I'm absolutely blown away, thank you so very much for such a detailed response!

I've yet to see other pictures of any other Buffalo Stove, so that was really cool.

Have you seen any others like mine, or is mine what you are referring to the Baxter Stove?

It seems as though I'll have to create an account with that website service to view the newspaper ads more clearly, but it certainly has a lot of what I was after.

I'll take your advice and keep looking for those articles, especially for those drawings you mentioned!

My parents will probably ask it's current value, but I think it's a really cool piece. Maybe they'll end up keeping it when I give them the information you shared!

Thanks again!


----------



## coaly (Jan 27, 2017)

I think yours is the first double door I've seen. The reason for double doors is viewing the fire with screen in place making it a fireplace.
Here's the Baxter Stove drawing;
http://www.google.com/patents/USD251733


----------



## edwardsk2010 (Nov 18, 2019)

Sorry to bring back an old thread but did op find any info on this stove? I have the same exact one in a house we just moved into


----------



## coaly (Nov 19, 2019)

What kind of information are you looking for?
Installation, operation, history?

Is yours the single or double door?


----------



## edwardsk2010 (Nov 20, 2019)

coaly said:


> What kind of information are you looking for?
> Installation, operation, history?
> 
> Is yours the single or double door?


Mine is the 4 door , 2 on top 2 on bottom just like the op posted , I can't find any information on it, ie model number, year it was made, and ofcourse the price/worth.


----------



## coaly (Nov 20, 2019)

Before approx. 1980 when UL became the standard testing lab, there were no tags or serial numbers. I know these stoves were made just before then. That is also where the model, date and where it was made would be after Listing tags were used. That makes it an unlisted appliance, which means it can't legally be installed in a "new installation" since most states have adopted the ICC family of codes. (International Code Council) The code in particular is the mechanical code which now requires all appliances to be UL Listed. That doesn't mean it is not a safe of tested appliance. There was no testing standard across the US until UL became the standard used countrywide.

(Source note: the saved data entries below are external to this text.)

-- ==== Sys2Proof/Machine/Float.lean ====
section
/-! DEFINITION. The float and the weir (R113 to R115). -/

namespace Sys2Proof.Machine

/-- An agent that is a table. -/
def agentIsTable : Agent → Bool
  | .table _ _ => true
  | _ => false

/-- The full bounded queue of R113 on which a strand is stalled. -/
def Strand.blockedOn (t : Strand) (core : Nat) : Option QRef :=
  if t.st ≠ .stalled && t.st ≠ .halting then none
  else
    match t.why with
    | .vectorFull => some (.vector core)
    | .queueFull q => some (.operand core q)
    | .tableQueue h => some (.table core h)
    | .chanQueue ch => some (.channel core ch)
    | _ => none

/-- The full bounded queue of R113 on which a table waits: the outgoing link of its fragment, or its channel's
command queue. -/
def State.tableBlockedOn (s : State) (core h : Nat) : Option QRef :=
  match s.tbl core h with
  | none => none
  | some t =>
    if t.blocked.isNone then none else if h < 4 then some (.link core h) else some (.channel core (h - 8))

/-- The full bounded queue of R113 on which a channel's next command waits: its circular buffer, or its multicast counter
(R338, R346). -/
def State.engineBlockedOn (s : State) (core ch : Nat) : Option QRef :=
  match s.chan core ch with
  | none => none
  | some x =>
    match x.buf with
    | [] => none
    | c :: _ =>
      if x.blocked.isNone || s.cmdGate core ch x c == .clear then none
      else if c.kind = .cpym then some (.multicast core ch)
      else some (.buffer core ch)

/-- The full bounded queue of R113 on which an agent is blocked. The vector unit produces for none. -/
def State.blockedOn (s : State) : Agent → Option QRef
  | .strand c => (s.strand c).blockedOn c
  | .vector _ => none
  | .table c h => s.tableBlockedOn c h
  | .engine c ch => s.engineBlockedOn c ch
  | .member i => match mfind s.rings i with
    | some r => if r.blocked.isSome then some (.rill i) else none
    | none => none

/-- Since when an agent is blocked. -/
def State.blockedSince (s : State) : Agent → Option Nat
  | .strand c => (s.strand c).blocked
  | .vector _ => none
  | .table c h => (s.tbl c h).bind Tbl.blocked
  | .engine c ch => (s.chan c ch).bind Chan.blocked
  | .member i => (mfind s.rings i).bind Ring.blocked

/-- The consumers that still hold the oldest slot of a buffer (R114): those that have not freed it. -/
def CBuf.holders (b : CBuf) (core : Nat) : List Agent :=
  (b.cons.filter (fun c => c.freed == b.freedAll)).map fun c =>
    if c.who = 0 then .strand core else .table core (c.who - 1)

/-- The consumers of the buffer of a channel. -/
def State.holdersOf (s : State) (core ch : Nat) : List Agent :=
  match (s.chan core ch).bind Chan.cbuf with
  | some b => b.holders core
  | none => []

/-- The consumers of a queue that hold its oldest entry (R113, R114). A channel's queue carries its table's commands
too, and the table applies those (R249). -/
def State.consumersOf (s : State) : QRef → List Agent
  | .vector c => [.vector c]
  | .operand c _ => [.vector c]
  | .table c h => [.table c h]
  | .channel c ch => match (s.chan c ch).bind (fun x => x.queue.head?) with
    | some (.tbl _) => [.table c (8 + ch)]
    | _ => [.engine c ch]
  | .buffer c ch => s.holdersOf c ch
  | .link c h => match (mfind (s.strand c).frag h).bind Frag.link with
    | some l => [.table c l.dst]
    | none => []
  | .multicast c ch =>
    match s.chan c ch with
    | none => []
    | some x =>
      match x.buf with
      | [] => []
      | m :: _ => (s.emptyReceivers c ch x (m.receivers c)).flatMap fun r => match s.rxOf c ch r with
        | some (rch, _) => s.holdersOf r rch
        | none => []
  | .rill i => match mfind s.rings i with
    | some r => match s.ringBuf i r with
      | some b => b.holders r.core
      | none => []
    | none => []

/-- Grants the weir entry of a queue to the blocked producer, which may be a table (R114, R115). While it is in use the
grant changes nothing. -/
def State.grantWeir (s : State) (table : Bool) : QRef → State
  | .vector c => s.setStrand c { s.strand c with vweir := true }
  | .operand c q =>
    let t := s.strand c
    s.setStrand c { t with vqweir := if t.vqweir.contains q then t.vqweir else t.vqweir ++ [q] }
  | .table c h => match s.tbl c h with
    | some t => s.setTbl c h { t with weir := true }
    | none => s
  | .channel c ch => match s.chan c ch with
    | some x => s.setChan c ch { x with weir := x.weir <|> some table }
    | none => s
  | .buffer c ch => match s.chan c ch with
    | some x =>
      let g := fun (b : CBuf) => { b with weir := true }
      s.setChan c ch { x with cbuf := x.cbuf.map g }
    | none => s
  | .link c h => match mfind (s.strand c).frag h with
    | some f =>
      let g := fun (l : Link) => { l with weir := true }
      let t := s.strand c
      s.setStrand c { t with frag := mset t.frag h { f with link := f.link.map g } }
    | none => s
  | .multicast c ch => match s.chan c ch with
    | some x =>
      if x.runs.any (fun r => r.rwait != []) then s
      else
      let e := match x.buf with
        | [] => []
        | m :: _ => s.emptyReceivers c ch x (m.receivers c)
      s.setChan c ch { x with cntWeir := x.cntWeir ++ e.filter (fun r => !x.cntWeir.contains r) }
    | none => s
  | .rill i => match mfind s.rings i with
    | some r => s.setRing i { r with weir := true }
    | none => s

/-- Objects that an agent names. -/
def agentThere : Agent → Bool
  | .strand c => decide (c < Config.cores)
  | .vector c => decide (c < Config.cores)
  | .table c h => decide (c < Config.cores) && isHandle h
  | .engine c ch => decide (c < Config.cores) && decide (ch < 8)
  | .member i => decide (i < ringEntries)

/-- A float of its own that keeps a producer from launching another (R114): one in flight, or one launched less
than 4,096 ticks ago. -/
def FloatTok.holds (f : FloatTok) (agent : Agent) (now : Nat) : Bool :=
  f.origin == agent && (!f.copies.isEmpty || decide (now < f.tick + Config.floatTicks))

/-- FLOAT_LAUNCH (R114): a producer that has been blocked on a full bounded queue for 4,096 ticks launches a float,
which goes to the consumers of that queue. -/
def execFloatLaunch (agent : Agent) (s : State) : Result State :=
  if !agentThere agent then .fault .noSuchObject
  else
    match s.blockedOn agent, s.blockedSince agent with
    | some q, some b =>
      if s.now < b + Config.floatTicks || s.floats.any (fun f => f.holds agent s.now) then .next s
      else
        let l := (s.consumersOf q).map (fun a => (a, 0))
        .next { s with floats := s.floats.filter (fun f => f.origin != agent) ++ [⟨agent, q, s.now, l⟩] }
    | _, _ => .next s

/-- The hops after which a float is discarded (R114). -/
def floatHops : Nat := 64

/-- FLOAT_HOP (R114): a copy of the n-th float reaches an agent. At its origin it grants the weir or ends, and the
other copies end with it; at a blocked agent it goes on to the consumers of that queue; elsewhere it is discarded. -/
def execFloatHop (n : Nat) (dst : Agent) (s : State) : Result State :=
  match s.floats[n]? with
  | none => .next s
  | some f =>
    match f.copies.find? (fun c => c.1 == dst) with
    | none => .next s
    | some (_, hops) =>
      let put := fun (g : FloatTok) (s : State) => ({ s with floats := s.floats.set n g } : State)
      if dst = f.origin && s.blockedOn dst = some f.queue then
        .next (put { f with copies := [] } (s.grantWeir (agentIsTable f.origin) f.queue))
      else
        let rest := f.copies.erase (dst, hops)
        match s.blockedOn dst with
        | some q =>
          if floatHops ≤ hops + 1 then .next (put { f with copies := rest } s)
          else .next (put { f with copies := rest ++ (s.consumersOf q).map (fun a => (a, hops + 1)) } s)
        | none => .next (put { f with copies := rest } s)

end Sys2Proof.Machine
end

Stove manufacturers back then used names, very few model numbers.

Very few had manuals. Fisher being the largest manufacturer didn't even have a manual until customers asked and the PA fabricator printed their own, which became approved and used by all fabricators. So the smaller companies (this one a Fisher licensee) rarely had any. With the standardization of testing, the manual then becomes a part of the Listing, so they became a requirement with the later UL Listed stoves.

Value of stoves are what buyer and seller agree upon. There is no book value on classic stoves, antiques are over 100 years old when values increase. A stove with no UL listing should sell much cheaper, but many are sold, and installed without asking or checking into local codes. Once installed it is very difficult to tell if it was an "existing installation" which is grandfathered or not. It can be used where it had been all these years, just against code to install in another location.

Everyone complained about the oven being too hot on the bottom, and we bake in a wood oven designed with racks. I know what happens when a cookie sheet is set on the stove top for just a second to make room on the counter. Instant burn on the bottoms! The bottom of that oven would be just like a stove top. So I would make a rack for air circulation between oven bottom or line with fire brick for more even heat control.

Does the oven have a small hole leading into exhaust   / chimney vent? That is something that all antique and modern cookstoves have. (and it should be drilled for one. 1/8 inch can get clogged, 3/16 is fine.) It releases pressure and allows steam to escape so you don't get burned opening doors. That is why you can smell the food cooking outside using a cookstove. They bake and cook inside much better than a conventional gas or electric range due to being sealed without airflow to dry food out. You simply can't burn things as easily or brown the top of casseroles in the presence of steam from the food. 

As I mentioned above, keep the oven doors closed until fully up to temperature. You can then crack them open for more heat output, but be careful since it cools the exhaust too much and the object is to keep the flue temp above 250*f. all the way to the top. You will make a creosote factory leaving oven doors open trying to extract too much heat from them.


----------